I had a working HAST configuration on 2 servers for two months: storclust01 and storclust02 with 3 resources (SATA1, SATA2, SATA3). Everything was synched.

Now, after a reboot, storclust02 has the primary role but cannot sync on storclust01 (secondary role).

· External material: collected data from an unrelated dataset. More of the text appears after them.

/-- The next instruction of the running thread of cluster `n`, when it is `o`. A word that fails a decode check faults the thread with
the word in FAULT_INFO (R229); one that is no instruction does so at any instruction command. -/
def State.kci (s : State) (n : Nat) (o : Kci) : State :=
  match s.kThread n with
  | none => s
  | some t =>
    let w := s.kWord n t
    match kciOf w with
    | none => s.faultThread n t 1 w
    | some p =>
      if p ≠ o then s
      else match p.decodeFault w (s.engine n).level with
        | some code => s.faultThread n t code w
        | none => s.kRun n t w p

/-! ### The instruction commands -/

/-- ADD (R230). -/
def execKAdd (n : Fin 24) (s : State) : Host.Outcome State Fault Refusal := .next (s.kci n (.alu .add))

/-- SUB (R230). -/
def execKSub (n : Fin 24) (s : State) : Host.Outcome State Fault Refusal := .next (s.kci n (.alu .sub))

/-- ADDC (R230). -/
def execKAddc (n : Fin 24) (s : State) : Host.Outcome State Fault Refusal := .next (s.kci n (.alu .addc))

/-- SUBB (R230). -/
def execKSubb (n : Fin 24) (s : State) : Host.Outcome State Fault Refusal := .next (s.kci n (.alu .subb))

/-- AND (R230). -/
def execKAnd (n : Fin 24) (s : State) : Host.Outcome State Fault Refusal := .next (s.kci n (.alu .and))

/-- OR (R230). -/
def execKOr (n : Fin 24) (s : State) : Host.Outcome State Fault Refusal := .next (s.kci n (.alu .or))

/-- XOR (R230). -/
def execKXor (n : Fin 24) (s : State) : Host.Outcome State Fault Refusal := .next (s.kci n (.alu .xor))

/-- ANDN (R230). -/
def execKAndn (n : Fin 24) (s : State) : Host.Outcome State Fault Refusal := .next (s.kci n (.alu .andn))

/-- SHL (R230). -/
def execKShl (n : Fin 24) (s : State) : Host.Outcome State Fault Refusal := .next (s.kci n (.alu .shl))

/-- SHR (R230). -/
def execKShr (n : Fin 24) (s : State) : Host.Outcome State Fault Refusal := .next (s.kci n (.alu .shr))

/-- SAR (R230). -/
def execKSar (n : Fin 24) (s : State) : Host.Outcome State Fault Refusal := .next (s.kci n (.alu .sar))

/-- ROR (R230). -/
def execKRor (n : Fin 24) (s : State) : Host.Outcome State Fault Refusal := .next (s.kci n (.alu .ror))

/-- MUL (R230). -/
def execKMul (n : Fin 24) (s : State) : Host.Outcome State Fault Refusal := .next (s.kci n (.alu .mul))

/-- MULH (R230). -/
def execKMulh (n : Fin 24) (s : State) : Host.Outcome State Fault Refusal := .next (s.kci n (.alu .mulh))

/-- MULHU (R230). -/
def execKMulhu (n : Fin 24) (s : State) : Host.Outcome State Fault Refusal := .next (s.kci n (.alu .mulhu))

/-- MIN (R230). -/
def execKMin (n : Fin 24) (s : State) : Host.Outcome State Fault Refusal := .next (s.kci n (.alu .min))

/-- MAX (R230). -/
def execKMax (n : Fin 24) (s : State) : Host.Outcome State Fault Refusal := .next (s.kci n (.alu .max))

/-- MINU (R230). -/
def execKMinu (n : Fin 24) (s : State) : Host.Outcome State Fault Refusal := .next (s.kci n (.alu .minu))

/-- MAXU (R230). -/
def execKMaxu (n : Fin 24) (s : State) : Host.Outcome State Fault Refusal := .next (s.kci n (.alu .maxu))

/-- CMP (R230). -/
def execKCmp (n : Fin 24) (s : State) : Host.Outcome State Fault Refusal := .next (s.kci n (.alu .cmp))

/-- TST (R230). -/
def execKTst (n : Fin 24) (s : State) : Host.Outcome State Fault Refusal := .next (s.kci n (.alu .tst))

/-- MOV (R230). -/
def execKMov (n : Fin 24) (s : State) : Host.Outcome State Fault Refusal := .next (s.kci n (.alu .mov))

/-- DIV (R231). -/
def execKDiv (n : Fin 24) (s : State) : Host.Outcome State Fault Refusal := .next (s.kci n (.alu .div))

/-- DIVU (R231). -/
def execKDivu (n : Fin 24) (s : State) : Host.Outcome State Fault Refusal := .next (s.kci n (.alu .divu))

/-- REM (R231). -/
def execKRem (n : Fin 24) (s : State) : Host.Outcome State Fault Refusal := .next (s.kci n (.alu .rem))

/-- REMU (R231). -/
def execKRemu (n : Fin 24) (s : State) : Host.Outcome State Fault Refusal := .next (s.kci n (.alu .remu))

/-- CLZ (R230). -/
def execKClz (n : Fin 24) (s : State) : Host.Outcome State Fault Refusal := .next (s.kci n (.alu .clz))

/-- LD (R232). -/
def execKLd (n : Fin 24) (s : State) : Host.Outcome State Fault Refusal := .next (s.kci n .ld)

/-- ST (R232). -/
def execKSt (n : Fin 24) (s : State) : Host.Outcome State Fault Refusal := .next (s.kci n .st)

/-- LDR (R233). -/
def execKLdr (n : Fin 24) (s : State) : Host.Outcome State Fault Refusal := .next (s.kci n .ldr)

/-- STR (R233). -/
def execKStr (n : Fin 24) (s : State) : Host.Outcome State Fault Refusal := .next (s.kci n .str)

/-- RXADD (R233). -/
def execKRxadd (n : Fin 24) (s : State) : Host.Outcome State Fault Refusal := .next (s.kci n .rxadd)

/-- BR (R234, R235). -/
def execKBr (n : Fin 24) (s : State) : Host.Outcome State Fault Refusal := .next (s.kci n .br)

/-- JAL (R235). -/
def execKJal (n : Fin 24) (s : State) : Host.Outcome State Fault Refusal := .next (s.kci n .jal)

/-- JR (R235). -/
def execKJr (n : Fin 24) (s : State) : Host.Outcome State Fault Refusal := .next (s.kci n .jr)

/-- CHRD (R236). -/
def execKChrd (n : Fin 24) (s : State) : Host.Outcome State Fault Refusal := .next (s.kci n .chrd)

/-- CHWR (R236). -/
def execKChwr (n : Fin 24) (s : State) : Host.Outcome State Fault Refusal := .next (s.kci n .chwr)

/-- CHRD64 (R237). -/
def execKChrd64 (n : Fin 24) (s : State) : Host.Outcome State Fault Refusal := .next (s.kci n .chrd64)

/-- CHSTAT (R238). -/
def execKChstat (n : Fin 24) (s : State) : Host.Outcome State Fault Refusal := .next (s.kci n .chstat)

/-- MTRD (R239). -/
def execKMtrd (n : Fin 24) (s : State) : Host.Outcome State Fault Refusal := .next (s.kci n .mtrd)

/-- STLD (R240). -/
def execKStld (n : Fin 24) (s : State) : Host.Outcome State Fault Refusal := .next (s.kci n .stld)

/-- STST (R240). -/
def execKStst (n : Fin 24) (s : State) : Host.Outcome State Fault Refusal := .next (s.kci n .stst)

/-- STADD (R240). -/
def execKStadd (n : Fin 24) (s : State) : Host.Outcome State Fault Refusal := .next (s.kci n .stadd)

/-- STSUB (R240). -/
def execKStsub (n : Fin 24) (s : State) : Host.Outcome State Fault Refusal := .next (s.kci n .stsub)

/-- STADDI (R240). -/
def execKStaddi (n : Fin 24) (s : State) : Host.Outcome State Fault Refusal := .next (s.kci n .staddi)

/-- STCMP (R240). -/
def execKStcmp (n : Fin 24) (s : State) : Host.Outcome State Fault Refusal := .next (s.kci n .stcmp)

/-- SHRD (R241). -/
def execKShrd (n : Fin 24) (s : State) : Host.Outcome State Fault Refusal := .next (s.kci n .shrd)

/-- ACCRD (R242). -/
def execKAccrd (n : Fin 24) (s : State) : Host.Outcome State Fault Refusal := .next (s.kci n .accrd)

/-- MMRD (R242). -/
def execKMmrd (n : Fin 24) (s : State) : Host.Outcome State Fault Refusal := .next (s.kci n .mmrd)

/-- SYSRD (R243). -/
def execKSysrd (n : Fin 24) (s : State) : Host.Outcome State Fault Refusal := .next (s.kci n .sysrd)

/-- WAITT (R244). -/
def execKWaitt (n : Fin 24) (s : State) : Host.Outcome State Fault Refusal := .next (s.kci n .waitt)

/-- WAITA (R245). -/
def execKWaita (n : Fin 24) (s : State) : Host.Outcome State Fault Refusal := .next (s.kci n .waita)

/-- POST (R246). -/
def execKPost (n : Fin 24) (s : State) : Host.Outcome State Fault Refusal := .next (s.kci n .post)

/-- CANCEL (R247). -/
def execKCancel (n : Fin 24) (s : State) : Host.Outcome State Fault Refusal := .next (s.kci n .cancel)

/-- PUSH (R248). -/
def execKPush (n : Fin 24) (s : State) : Host.Outcome State Fault Refusal := .next (s.kci n .push)

/-- POP (R248). -/
def execKPop (n : Fin 24) (s : State) : Host.Outcome State Fault Refusal := .next (s.kci n .pop)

This is what I read in the log of the primary server:


```
Jun 20 15:27:32 storclust02 hastd[2180]: [SATA2] (primary) Unable to receive reply header: Resource temporarily unavailable.
Jun 20 15:27:32 storclust02 hastd[2180]: [SATA2] (primary) Disconnected from tcp4://10.0.0.1.
Jun 20 15:27:32 storclust02 hastd[2180]: [SATA2] (primary) Unable to write synchronization data: Invalid argument.
Jun 20 15:27:33 storclust02 hastd[2179]: [SATA1] (primary) Unable to receive reply header: Resource temporarily unavailable.
Jun 20 15:27:33 storclust02 hastd[2179]: [SATA1] (primary) Disconnected from tcp4://10.0.0.1.
Jun 20 15:27:33 storclust02 hastd[2179]: [SATA1] (primary) Unable to write synchronization data: Invalid argument.
Jun 20 15:27:33 storclust02 hastd[3727]: [SATA3] (primary) Unable to receive reply header: Resource temporarily unavailable.
Jun 20 15:27:33 storclust02 hastd[3727]: [SATA3] (primary) Disconnected from tcp4://10.0.0.1.
Jun 20 15:27:33 storclust02 hastd[3727]: [SATA3] (primary) Unable to write synchronization data: Invalid argument.
```

While on the secondary:


```
Jun 20 15:32:54 storclust01 hastd[2521]: [SATA2] (secondary) Unable to receive request header: Socket is not connected.
Jun 20 15:32:54 storclust01 hastd[2520]: [SATA3] (secondary) Unable to receive request header: Socket is not connected.
Jun 20 15:32:54 storclust01 hastd[2461]: [SATA2] (secondary) Worker process exited ungracefully (pid=2521, exitcode=75).
Jun 20 15:32:55 storclust01 hastd[2519]: [SATA1] (secondary) Unable to receive request header: Socket is not connected.
Jun 20 15:32:55 storclust01 hastd[2461]: [SATA3] (secondary) Worker process exited ungracefully (pid=2520, exitcode=75).
Jun 20 15:33:00 storclust01 hastd[2461]: [SATA1] (secondary) Worker process exited ungracefully (pid=2519, exitcode=75).
```

I'm running 8.2-STABLE on both servers with an up-to-date source code.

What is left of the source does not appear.